Task: Your task is to quote the listing below exactly, beginning with its first line and ending on the line bearing "def Obligations.ShaPadding : Prop".

========================

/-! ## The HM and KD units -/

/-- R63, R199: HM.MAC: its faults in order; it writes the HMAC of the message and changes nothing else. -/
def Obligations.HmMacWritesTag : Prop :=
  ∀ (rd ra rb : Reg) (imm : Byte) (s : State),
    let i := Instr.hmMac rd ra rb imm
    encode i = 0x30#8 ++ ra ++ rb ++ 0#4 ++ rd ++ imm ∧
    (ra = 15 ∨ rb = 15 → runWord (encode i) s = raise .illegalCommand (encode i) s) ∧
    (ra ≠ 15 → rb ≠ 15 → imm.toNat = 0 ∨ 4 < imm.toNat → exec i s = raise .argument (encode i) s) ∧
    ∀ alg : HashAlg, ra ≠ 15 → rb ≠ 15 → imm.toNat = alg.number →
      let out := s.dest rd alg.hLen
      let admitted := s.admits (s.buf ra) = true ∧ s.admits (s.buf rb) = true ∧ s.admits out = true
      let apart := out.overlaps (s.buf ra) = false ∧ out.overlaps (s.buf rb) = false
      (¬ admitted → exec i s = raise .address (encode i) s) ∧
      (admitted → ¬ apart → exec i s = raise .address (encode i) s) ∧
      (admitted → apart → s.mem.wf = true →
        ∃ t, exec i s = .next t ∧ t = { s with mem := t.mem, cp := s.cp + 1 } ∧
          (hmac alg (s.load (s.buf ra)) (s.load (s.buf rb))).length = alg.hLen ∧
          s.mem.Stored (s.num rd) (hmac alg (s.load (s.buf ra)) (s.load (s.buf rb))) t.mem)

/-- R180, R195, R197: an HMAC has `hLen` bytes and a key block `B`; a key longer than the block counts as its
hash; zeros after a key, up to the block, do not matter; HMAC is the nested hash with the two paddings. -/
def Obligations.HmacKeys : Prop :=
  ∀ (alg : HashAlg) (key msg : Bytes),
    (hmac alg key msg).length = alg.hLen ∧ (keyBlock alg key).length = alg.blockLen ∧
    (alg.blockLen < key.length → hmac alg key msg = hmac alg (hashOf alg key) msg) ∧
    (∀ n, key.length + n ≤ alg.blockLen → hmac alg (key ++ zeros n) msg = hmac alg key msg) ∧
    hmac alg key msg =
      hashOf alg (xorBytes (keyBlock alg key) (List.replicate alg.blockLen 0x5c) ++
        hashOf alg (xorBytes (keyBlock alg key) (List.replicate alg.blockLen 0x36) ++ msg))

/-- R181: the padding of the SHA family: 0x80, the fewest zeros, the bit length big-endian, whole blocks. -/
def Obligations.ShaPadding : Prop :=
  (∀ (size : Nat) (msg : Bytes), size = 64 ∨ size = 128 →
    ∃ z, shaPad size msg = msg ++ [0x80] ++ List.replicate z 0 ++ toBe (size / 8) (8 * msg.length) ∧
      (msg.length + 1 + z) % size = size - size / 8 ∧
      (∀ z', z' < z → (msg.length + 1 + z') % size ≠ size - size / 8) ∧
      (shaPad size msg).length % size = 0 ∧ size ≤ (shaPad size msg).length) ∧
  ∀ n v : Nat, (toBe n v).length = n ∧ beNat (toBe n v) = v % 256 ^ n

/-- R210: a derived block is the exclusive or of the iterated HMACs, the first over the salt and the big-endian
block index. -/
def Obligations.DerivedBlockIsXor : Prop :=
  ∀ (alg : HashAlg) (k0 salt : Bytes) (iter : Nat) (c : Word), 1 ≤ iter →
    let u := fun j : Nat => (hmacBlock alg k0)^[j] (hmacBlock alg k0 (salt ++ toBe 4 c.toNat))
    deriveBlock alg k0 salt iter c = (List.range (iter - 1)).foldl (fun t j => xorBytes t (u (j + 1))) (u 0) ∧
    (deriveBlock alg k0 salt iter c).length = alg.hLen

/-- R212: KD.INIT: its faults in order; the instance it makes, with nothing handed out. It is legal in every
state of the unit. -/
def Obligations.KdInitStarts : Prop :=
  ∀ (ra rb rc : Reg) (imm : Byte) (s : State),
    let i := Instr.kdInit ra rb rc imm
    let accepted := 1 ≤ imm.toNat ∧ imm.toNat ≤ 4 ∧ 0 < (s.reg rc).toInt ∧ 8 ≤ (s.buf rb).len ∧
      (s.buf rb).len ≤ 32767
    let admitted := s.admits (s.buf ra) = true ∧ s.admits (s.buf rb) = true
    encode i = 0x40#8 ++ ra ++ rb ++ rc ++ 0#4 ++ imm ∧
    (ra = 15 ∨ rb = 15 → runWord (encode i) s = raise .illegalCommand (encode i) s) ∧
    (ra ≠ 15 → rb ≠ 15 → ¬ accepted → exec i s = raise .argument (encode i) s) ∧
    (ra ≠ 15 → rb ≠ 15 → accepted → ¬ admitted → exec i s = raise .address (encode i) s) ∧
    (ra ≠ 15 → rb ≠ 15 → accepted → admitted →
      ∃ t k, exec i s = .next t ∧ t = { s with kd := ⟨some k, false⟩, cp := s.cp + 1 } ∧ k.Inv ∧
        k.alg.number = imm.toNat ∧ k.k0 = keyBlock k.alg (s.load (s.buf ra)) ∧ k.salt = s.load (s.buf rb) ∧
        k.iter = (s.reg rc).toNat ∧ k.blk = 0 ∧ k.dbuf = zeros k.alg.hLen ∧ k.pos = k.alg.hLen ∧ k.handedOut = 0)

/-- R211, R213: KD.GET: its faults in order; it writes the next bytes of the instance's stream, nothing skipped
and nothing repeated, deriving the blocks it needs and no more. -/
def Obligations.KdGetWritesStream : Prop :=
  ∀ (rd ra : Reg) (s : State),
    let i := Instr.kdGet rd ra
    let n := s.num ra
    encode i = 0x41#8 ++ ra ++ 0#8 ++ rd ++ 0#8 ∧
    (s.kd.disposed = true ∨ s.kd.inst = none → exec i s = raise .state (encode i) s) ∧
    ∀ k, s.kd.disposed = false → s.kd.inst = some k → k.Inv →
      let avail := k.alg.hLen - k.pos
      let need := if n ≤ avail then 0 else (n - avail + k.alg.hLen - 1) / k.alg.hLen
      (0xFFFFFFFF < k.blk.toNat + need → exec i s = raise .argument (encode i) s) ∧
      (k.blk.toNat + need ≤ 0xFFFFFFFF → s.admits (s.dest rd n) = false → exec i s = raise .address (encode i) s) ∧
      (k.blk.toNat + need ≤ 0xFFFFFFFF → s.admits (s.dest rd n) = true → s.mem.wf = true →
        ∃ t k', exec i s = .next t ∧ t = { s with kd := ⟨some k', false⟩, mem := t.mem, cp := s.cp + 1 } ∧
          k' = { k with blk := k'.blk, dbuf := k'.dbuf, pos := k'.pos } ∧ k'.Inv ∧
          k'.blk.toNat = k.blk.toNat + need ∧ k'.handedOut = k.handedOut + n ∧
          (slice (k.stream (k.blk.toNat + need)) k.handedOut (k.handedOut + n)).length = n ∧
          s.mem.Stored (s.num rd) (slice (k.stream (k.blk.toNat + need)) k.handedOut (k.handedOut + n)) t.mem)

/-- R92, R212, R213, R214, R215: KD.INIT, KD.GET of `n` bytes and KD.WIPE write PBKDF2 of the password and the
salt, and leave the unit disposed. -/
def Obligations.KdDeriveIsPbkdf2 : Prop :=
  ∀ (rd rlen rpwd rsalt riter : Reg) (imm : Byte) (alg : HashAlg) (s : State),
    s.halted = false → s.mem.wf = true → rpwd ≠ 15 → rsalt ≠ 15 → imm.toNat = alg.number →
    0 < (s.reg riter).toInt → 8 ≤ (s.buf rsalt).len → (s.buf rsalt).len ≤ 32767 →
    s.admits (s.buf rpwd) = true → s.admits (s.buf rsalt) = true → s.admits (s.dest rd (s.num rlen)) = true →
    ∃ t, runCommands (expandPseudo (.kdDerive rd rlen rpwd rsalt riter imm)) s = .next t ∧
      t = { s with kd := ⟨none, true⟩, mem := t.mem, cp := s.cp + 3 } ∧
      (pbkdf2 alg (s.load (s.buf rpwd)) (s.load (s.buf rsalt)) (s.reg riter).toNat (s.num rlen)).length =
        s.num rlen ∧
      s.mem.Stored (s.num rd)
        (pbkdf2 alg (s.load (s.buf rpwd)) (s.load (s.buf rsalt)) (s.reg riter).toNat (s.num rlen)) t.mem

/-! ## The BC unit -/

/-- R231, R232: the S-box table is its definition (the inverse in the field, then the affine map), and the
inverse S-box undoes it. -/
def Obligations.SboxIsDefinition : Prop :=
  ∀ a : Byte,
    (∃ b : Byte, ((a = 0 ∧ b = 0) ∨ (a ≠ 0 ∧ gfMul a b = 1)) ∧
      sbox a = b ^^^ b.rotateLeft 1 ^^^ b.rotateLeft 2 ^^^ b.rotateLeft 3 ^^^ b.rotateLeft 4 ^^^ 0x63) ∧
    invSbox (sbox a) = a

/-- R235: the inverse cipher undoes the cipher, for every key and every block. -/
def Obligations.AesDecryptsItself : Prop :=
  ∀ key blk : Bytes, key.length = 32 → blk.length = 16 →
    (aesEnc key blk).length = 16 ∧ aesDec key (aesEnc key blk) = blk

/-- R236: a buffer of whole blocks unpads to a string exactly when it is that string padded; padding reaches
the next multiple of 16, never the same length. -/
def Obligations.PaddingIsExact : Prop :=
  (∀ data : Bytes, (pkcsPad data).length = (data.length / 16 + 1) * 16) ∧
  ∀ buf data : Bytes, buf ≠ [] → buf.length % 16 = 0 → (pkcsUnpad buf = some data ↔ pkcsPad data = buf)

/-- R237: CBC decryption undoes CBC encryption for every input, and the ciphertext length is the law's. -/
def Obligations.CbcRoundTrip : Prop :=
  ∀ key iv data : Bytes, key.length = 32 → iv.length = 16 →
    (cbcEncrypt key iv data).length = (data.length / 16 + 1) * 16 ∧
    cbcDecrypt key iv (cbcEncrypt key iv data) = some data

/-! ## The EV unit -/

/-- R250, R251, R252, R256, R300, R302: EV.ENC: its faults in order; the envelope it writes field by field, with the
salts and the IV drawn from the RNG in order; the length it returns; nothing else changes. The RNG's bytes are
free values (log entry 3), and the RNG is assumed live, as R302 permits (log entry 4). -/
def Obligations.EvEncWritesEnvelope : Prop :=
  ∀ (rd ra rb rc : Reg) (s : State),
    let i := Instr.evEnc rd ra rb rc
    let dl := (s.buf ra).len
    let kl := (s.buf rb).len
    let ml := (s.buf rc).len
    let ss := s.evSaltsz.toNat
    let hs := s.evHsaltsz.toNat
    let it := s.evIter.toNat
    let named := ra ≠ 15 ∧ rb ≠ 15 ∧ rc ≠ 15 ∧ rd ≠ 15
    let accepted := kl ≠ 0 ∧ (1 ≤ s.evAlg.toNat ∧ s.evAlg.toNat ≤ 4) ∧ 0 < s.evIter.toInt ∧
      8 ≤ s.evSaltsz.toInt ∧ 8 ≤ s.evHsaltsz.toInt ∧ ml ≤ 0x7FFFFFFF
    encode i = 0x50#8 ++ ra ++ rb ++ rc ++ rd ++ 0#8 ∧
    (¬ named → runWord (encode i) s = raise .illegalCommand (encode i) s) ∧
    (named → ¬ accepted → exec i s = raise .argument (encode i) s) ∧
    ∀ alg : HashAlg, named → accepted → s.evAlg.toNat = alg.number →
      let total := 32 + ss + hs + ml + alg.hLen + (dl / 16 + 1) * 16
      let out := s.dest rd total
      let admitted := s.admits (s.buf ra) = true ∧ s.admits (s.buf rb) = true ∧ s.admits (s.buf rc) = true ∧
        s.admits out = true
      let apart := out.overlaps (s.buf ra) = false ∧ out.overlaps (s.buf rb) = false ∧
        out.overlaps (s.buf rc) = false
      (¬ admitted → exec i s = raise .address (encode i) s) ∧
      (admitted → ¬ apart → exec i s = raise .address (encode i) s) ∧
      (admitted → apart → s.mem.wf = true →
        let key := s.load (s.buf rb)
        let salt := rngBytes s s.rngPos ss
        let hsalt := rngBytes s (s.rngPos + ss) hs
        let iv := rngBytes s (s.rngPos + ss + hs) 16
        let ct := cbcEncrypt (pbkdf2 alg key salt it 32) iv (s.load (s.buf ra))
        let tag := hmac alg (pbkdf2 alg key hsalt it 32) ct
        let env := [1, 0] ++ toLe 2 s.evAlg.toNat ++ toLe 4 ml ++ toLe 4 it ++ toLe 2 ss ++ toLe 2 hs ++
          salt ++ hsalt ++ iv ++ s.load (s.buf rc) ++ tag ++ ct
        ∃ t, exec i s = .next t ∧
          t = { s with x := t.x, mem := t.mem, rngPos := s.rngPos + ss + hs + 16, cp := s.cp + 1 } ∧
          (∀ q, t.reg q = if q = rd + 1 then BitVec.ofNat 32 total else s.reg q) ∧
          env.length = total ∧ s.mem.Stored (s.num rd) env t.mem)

========================

Written reply:
/-! ## The HM and KD units -/

/-- R63, R199: HM.MAC: its faults in order; it writes the HMAC of the message and changes nothing else. -/
def Obligations.HmMacWritesTag : Prop :=
  ∀ (rd ra rb : Reg) (imm : Byte) (s : State),
    let i := Instr.hmMac rd ra rb imm
    encode i = 0x30#8 ++ ra ++ rb ++ 0#4 ++ rd ++ imm ∧
    (ra = 15 ∨ rb = 15 → runWord (encode i) s = raise .illegalCommand (encode i) s) ∧
    (ra ≠ 15 → rb ≠ 15 → imm.toNat = 0 ∨ 4 < imm.toNat → exec i s = raise .argument (encode i) s) ∧
    ∀ alg : HashAlg, ra ≠ 15 → rb ≠ 15 → imm.toNat = alg.number →
      let out := s.dest rd alg.hLen
      let admitted := s.admits (s.buf ra) = true ∧ s.admits (s.buf rb) = true ∧ s.admits out = true
      let apart := out.overlaps (s.buf ra) = false ∧ out.overlaps (s.buf rb) = false
      (¬ admitted → exec i s = raise .address (encode i) s) ∧
      (admitted → ¬ apart → exec i s = raise .address (encode i) s) ∧
      (admitted → apart → s.mem.wf = true →
        ∃ t, exec i s = .next t ∧ t = { s with mem := t.mem, cp := s.cp + 1 } ∧
          (hmac alg (s.load (s.buf ra)) (s.load (s.buf rb))).length = alg.hLen ∧
          s.mem.Stored (s.num rd) (hmac alg (s.load (s.buf ra)) (s.load (s.buf rb))) t.mem)

/-- R180, R195, R197: an HMAC has `hLen` bytes and a key block `B`; a key longer than the block counts as its
hash; zeros after a key, up to the block, do not matter; HMAC is the nested hash with the two paddings. -/
def Obligations.HmacKeys : Prop :=
  ∀ (alg : HashAlg) (key msg : Bytes),
    (hmac alg key msg).length = alg.hLen ∧ (keyBlock alg key).length = alg.blockLen ∧
    (alg.blockLen < key.length → hmac alg key msg = hmac alg (hashOf alg key) msg) ∧
    (∀ n, key.length + n ≤ alg.blockLen → hmac alg (key ++ zeros n) msg = hmac alg key msg) ∧
    hmac alg key msg =
      hashOf alg (xorBytes (keyBlock alg key) (List.replicate alg.blockLen 0x5c) ++
        hashOf alg (xorBytes (keyBlock alg key) (List.replicate alg.blockLen 0x36) ++ msg))

/-- R181: the padding of the SHA family: 0x80, the fewest zeros, the bit length big-endian, whole blocks. -/
def Obligations.ShaPadding : Prop :=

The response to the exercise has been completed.